Stored data entries
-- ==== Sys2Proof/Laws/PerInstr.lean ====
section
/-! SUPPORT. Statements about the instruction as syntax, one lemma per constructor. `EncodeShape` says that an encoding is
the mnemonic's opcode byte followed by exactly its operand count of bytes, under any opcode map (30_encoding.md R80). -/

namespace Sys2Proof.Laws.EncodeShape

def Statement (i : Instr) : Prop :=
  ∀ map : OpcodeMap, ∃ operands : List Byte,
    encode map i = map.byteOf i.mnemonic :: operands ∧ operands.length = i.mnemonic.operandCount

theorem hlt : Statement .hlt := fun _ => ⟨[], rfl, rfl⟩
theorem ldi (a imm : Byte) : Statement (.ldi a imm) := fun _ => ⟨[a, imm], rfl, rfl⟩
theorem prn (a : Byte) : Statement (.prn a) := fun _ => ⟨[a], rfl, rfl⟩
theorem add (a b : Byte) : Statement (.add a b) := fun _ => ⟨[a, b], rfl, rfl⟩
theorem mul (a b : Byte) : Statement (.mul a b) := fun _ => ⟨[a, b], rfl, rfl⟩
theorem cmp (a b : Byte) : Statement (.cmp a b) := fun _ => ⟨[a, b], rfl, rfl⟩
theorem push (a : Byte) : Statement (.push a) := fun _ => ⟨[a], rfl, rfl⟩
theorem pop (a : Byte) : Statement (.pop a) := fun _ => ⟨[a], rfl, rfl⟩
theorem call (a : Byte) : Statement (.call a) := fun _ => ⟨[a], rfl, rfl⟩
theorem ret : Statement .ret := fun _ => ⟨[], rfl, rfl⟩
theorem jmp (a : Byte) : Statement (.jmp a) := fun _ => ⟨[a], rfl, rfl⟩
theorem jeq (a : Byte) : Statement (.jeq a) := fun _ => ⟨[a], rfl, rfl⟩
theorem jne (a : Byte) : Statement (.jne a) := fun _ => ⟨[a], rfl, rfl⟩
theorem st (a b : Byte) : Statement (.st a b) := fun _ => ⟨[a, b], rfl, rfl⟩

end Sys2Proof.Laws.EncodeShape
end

...

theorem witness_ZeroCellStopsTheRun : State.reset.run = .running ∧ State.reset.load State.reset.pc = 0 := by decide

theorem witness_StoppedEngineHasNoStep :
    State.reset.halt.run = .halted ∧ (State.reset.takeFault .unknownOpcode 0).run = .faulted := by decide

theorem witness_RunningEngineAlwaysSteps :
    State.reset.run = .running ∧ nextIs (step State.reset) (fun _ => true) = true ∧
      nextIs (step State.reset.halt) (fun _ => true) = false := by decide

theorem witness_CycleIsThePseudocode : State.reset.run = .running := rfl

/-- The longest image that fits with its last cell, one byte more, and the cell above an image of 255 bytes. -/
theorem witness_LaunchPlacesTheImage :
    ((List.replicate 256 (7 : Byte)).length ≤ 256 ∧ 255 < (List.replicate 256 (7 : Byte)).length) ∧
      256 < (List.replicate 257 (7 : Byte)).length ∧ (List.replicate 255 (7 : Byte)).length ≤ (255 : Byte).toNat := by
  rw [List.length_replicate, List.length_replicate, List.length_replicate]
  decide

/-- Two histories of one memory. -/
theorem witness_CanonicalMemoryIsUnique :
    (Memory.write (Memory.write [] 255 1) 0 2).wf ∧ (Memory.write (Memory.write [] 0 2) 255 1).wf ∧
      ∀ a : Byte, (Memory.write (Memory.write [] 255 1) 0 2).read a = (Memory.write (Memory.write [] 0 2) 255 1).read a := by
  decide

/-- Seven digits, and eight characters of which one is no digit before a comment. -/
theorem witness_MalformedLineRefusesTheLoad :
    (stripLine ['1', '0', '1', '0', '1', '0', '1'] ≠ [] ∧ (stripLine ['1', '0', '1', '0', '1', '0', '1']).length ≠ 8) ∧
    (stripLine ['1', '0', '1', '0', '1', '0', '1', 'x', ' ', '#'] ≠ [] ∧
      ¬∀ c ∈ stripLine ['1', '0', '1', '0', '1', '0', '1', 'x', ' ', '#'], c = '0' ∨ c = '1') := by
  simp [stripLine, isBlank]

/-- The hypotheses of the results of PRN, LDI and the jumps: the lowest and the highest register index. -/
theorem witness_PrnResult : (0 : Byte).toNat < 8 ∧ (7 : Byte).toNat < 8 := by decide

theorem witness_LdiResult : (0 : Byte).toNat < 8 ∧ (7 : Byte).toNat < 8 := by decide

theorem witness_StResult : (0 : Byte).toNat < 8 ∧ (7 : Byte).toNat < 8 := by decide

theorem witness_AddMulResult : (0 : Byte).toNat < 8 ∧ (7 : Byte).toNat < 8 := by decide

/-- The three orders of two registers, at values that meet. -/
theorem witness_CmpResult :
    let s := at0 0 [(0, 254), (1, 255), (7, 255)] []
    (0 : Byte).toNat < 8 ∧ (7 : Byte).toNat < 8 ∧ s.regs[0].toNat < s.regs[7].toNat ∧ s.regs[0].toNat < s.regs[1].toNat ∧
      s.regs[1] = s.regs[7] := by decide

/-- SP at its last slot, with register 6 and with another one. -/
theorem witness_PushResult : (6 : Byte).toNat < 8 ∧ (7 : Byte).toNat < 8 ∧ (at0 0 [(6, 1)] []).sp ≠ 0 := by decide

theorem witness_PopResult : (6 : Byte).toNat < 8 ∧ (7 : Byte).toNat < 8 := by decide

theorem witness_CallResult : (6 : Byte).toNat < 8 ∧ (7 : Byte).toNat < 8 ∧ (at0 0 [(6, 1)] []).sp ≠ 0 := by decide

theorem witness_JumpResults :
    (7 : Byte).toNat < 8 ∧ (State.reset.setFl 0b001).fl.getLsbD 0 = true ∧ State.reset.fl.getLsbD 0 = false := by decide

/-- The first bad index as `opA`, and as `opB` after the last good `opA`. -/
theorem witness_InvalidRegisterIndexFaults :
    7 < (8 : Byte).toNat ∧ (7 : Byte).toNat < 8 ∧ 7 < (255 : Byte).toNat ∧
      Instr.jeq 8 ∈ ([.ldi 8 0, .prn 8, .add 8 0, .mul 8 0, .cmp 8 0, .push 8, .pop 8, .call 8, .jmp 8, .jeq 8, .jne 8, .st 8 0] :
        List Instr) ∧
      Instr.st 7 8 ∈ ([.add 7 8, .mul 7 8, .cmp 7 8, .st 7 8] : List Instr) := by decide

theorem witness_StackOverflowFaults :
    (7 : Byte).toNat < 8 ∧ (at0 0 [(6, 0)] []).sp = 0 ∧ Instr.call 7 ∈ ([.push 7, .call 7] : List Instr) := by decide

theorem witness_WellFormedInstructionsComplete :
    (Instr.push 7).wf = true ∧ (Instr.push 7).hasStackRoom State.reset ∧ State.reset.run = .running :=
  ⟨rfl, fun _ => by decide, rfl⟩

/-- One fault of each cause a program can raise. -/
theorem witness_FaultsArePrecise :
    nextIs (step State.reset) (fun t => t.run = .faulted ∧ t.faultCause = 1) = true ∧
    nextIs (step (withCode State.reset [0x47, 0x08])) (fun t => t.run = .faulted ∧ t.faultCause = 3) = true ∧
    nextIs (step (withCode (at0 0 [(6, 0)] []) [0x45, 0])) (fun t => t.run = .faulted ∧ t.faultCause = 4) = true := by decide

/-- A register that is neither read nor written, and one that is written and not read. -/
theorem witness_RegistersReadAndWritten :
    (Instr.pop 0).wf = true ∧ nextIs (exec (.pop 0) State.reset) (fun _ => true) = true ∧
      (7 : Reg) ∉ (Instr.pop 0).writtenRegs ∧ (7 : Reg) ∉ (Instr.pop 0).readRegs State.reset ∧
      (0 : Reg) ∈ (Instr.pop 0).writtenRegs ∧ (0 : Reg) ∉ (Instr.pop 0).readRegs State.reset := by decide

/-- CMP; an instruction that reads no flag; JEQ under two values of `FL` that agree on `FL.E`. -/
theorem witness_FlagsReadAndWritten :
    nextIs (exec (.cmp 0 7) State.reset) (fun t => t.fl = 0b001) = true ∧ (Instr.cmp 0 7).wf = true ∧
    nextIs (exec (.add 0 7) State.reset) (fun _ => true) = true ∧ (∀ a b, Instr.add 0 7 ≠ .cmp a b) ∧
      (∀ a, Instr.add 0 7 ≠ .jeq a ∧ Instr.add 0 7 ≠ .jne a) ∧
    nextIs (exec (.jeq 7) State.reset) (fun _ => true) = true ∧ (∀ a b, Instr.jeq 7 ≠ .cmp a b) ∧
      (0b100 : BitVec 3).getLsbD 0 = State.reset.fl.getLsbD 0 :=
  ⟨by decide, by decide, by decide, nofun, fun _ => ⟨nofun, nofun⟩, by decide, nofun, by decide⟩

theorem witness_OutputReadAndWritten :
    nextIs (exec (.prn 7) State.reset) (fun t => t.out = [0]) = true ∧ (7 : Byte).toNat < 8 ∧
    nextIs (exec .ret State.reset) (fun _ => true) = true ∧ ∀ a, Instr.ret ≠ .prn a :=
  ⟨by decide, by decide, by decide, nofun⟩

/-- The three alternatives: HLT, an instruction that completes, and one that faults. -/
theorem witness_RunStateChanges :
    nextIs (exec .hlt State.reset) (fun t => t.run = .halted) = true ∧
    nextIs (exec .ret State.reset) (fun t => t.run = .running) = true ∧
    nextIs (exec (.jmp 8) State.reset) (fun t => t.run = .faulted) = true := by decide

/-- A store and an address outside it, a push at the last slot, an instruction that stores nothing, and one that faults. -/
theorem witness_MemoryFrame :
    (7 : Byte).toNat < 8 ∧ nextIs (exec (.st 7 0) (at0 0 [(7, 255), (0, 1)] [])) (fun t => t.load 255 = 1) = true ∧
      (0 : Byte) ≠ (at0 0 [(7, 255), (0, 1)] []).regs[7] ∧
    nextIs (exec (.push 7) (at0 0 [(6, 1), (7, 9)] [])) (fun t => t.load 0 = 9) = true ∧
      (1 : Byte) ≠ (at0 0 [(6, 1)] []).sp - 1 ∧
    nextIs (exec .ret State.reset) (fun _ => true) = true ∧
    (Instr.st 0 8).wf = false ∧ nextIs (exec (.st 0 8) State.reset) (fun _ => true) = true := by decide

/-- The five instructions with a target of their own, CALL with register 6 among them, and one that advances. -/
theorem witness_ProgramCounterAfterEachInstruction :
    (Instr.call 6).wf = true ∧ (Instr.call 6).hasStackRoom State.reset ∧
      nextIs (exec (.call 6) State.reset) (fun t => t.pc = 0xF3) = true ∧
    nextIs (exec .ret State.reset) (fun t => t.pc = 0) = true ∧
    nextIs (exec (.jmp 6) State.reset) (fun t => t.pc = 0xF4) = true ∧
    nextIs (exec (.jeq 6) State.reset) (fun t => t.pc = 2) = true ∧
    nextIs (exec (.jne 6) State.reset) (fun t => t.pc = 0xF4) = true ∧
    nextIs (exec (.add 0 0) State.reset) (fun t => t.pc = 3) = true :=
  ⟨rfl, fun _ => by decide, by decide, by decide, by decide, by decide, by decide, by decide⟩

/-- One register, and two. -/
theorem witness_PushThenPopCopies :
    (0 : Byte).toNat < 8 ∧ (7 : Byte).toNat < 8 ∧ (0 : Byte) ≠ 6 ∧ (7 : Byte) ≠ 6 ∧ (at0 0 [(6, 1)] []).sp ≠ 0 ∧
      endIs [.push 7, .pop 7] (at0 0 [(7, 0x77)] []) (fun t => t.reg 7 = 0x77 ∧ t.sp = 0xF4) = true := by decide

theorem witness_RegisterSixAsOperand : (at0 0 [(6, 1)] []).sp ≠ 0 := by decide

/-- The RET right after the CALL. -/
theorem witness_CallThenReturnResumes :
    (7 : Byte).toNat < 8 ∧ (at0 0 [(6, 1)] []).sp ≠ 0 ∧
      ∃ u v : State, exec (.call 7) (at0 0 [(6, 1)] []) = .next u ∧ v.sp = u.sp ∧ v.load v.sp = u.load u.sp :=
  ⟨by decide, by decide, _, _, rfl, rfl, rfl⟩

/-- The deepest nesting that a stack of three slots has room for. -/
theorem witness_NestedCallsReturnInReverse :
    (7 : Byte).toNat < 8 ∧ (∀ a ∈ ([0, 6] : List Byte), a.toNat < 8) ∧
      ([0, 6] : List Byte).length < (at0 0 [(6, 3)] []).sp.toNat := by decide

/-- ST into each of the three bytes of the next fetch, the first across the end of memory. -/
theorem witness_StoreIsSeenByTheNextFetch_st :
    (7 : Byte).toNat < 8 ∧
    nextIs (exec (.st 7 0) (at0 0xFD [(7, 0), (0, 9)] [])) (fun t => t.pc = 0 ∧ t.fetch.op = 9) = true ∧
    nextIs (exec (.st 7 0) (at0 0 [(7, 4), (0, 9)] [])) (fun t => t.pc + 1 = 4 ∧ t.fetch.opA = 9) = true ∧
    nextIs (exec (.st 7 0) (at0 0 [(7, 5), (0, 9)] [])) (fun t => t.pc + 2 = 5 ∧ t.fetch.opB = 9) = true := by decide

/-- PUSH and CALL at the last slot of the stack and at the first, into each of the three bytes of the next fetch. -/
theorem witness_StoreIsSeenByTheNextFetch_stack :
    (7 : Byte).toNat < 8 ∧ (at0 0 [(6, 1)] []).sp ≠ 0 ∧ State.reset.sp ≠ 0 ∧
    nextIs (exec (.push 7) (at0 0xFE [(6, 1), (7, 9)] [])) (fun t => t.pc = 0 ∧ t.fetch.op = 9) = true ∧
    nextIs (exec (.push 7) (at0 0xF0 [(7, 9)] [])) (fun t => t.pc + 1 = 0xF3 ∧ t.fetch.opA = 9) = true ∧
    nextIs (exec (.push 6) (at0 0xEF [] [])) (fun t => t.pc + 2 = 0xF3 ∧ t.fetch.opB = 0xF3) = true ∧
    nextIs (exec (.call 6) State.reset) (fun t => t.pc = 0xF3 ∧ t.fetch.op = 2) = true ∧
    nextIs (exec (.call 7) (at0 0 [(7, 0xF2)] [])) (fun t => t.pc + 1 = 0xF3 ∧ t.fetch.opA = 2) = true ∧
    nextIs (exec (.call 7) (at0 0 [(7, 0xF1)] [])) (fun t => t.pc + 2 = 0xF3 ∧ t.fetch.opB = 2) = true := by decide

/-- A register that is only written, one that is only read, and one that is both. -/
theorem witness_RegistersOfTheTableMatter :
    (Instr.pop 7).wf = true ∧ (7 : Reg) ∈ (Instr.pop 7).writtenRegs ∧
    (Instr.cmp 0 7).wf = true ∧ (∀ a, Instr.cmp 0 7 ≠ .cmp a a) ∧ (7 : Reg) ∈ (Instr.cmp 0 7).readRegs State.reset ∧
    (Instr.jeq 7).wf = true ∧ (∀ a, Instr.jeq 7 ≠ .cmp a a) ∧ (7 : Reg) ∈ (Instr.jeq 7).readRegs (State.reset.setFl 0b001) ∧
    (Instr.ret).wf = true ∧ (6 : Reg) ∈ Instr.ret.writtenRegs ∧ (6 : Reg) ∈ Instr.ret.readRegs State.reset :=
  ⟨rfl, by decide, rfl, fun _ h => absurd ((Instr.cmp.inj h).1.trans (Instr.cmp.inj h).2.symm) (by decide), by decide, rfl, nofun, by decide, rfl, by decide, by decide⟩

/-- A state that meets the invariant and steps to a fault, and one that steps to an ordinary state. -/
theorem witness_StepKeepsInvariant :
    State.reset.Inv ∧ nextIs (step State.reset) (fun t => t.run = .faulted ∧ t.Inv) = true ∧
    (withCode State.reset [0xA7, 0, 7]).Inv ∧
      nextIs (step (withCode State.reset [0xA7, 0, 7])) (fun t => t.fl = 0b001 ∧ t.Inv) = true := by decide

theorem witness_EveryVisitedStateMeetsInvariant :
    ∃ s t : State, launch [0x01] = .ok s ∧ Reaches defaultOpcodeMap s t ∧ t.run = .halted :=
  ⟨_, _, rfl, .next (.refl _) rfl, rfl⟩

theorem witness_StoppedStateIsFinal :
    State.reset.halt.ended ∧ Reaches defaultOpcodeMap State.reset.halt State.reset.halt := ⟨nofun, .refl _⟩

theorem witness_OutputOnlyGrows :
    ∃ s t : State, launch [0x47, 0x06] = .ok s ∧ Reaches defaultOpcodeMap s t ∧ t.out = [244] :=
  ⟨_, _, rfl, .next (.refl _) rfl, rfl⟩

WHAT THE TASK ASKS —
Copy the lines above that hold the word "values".

TASK RESULT —
/-- The three orders of two registers, at values that meet. -/
/-- CMP; an instruction that reads no flag; JEQ under two values of `FL` that agree on `FL.E`. -/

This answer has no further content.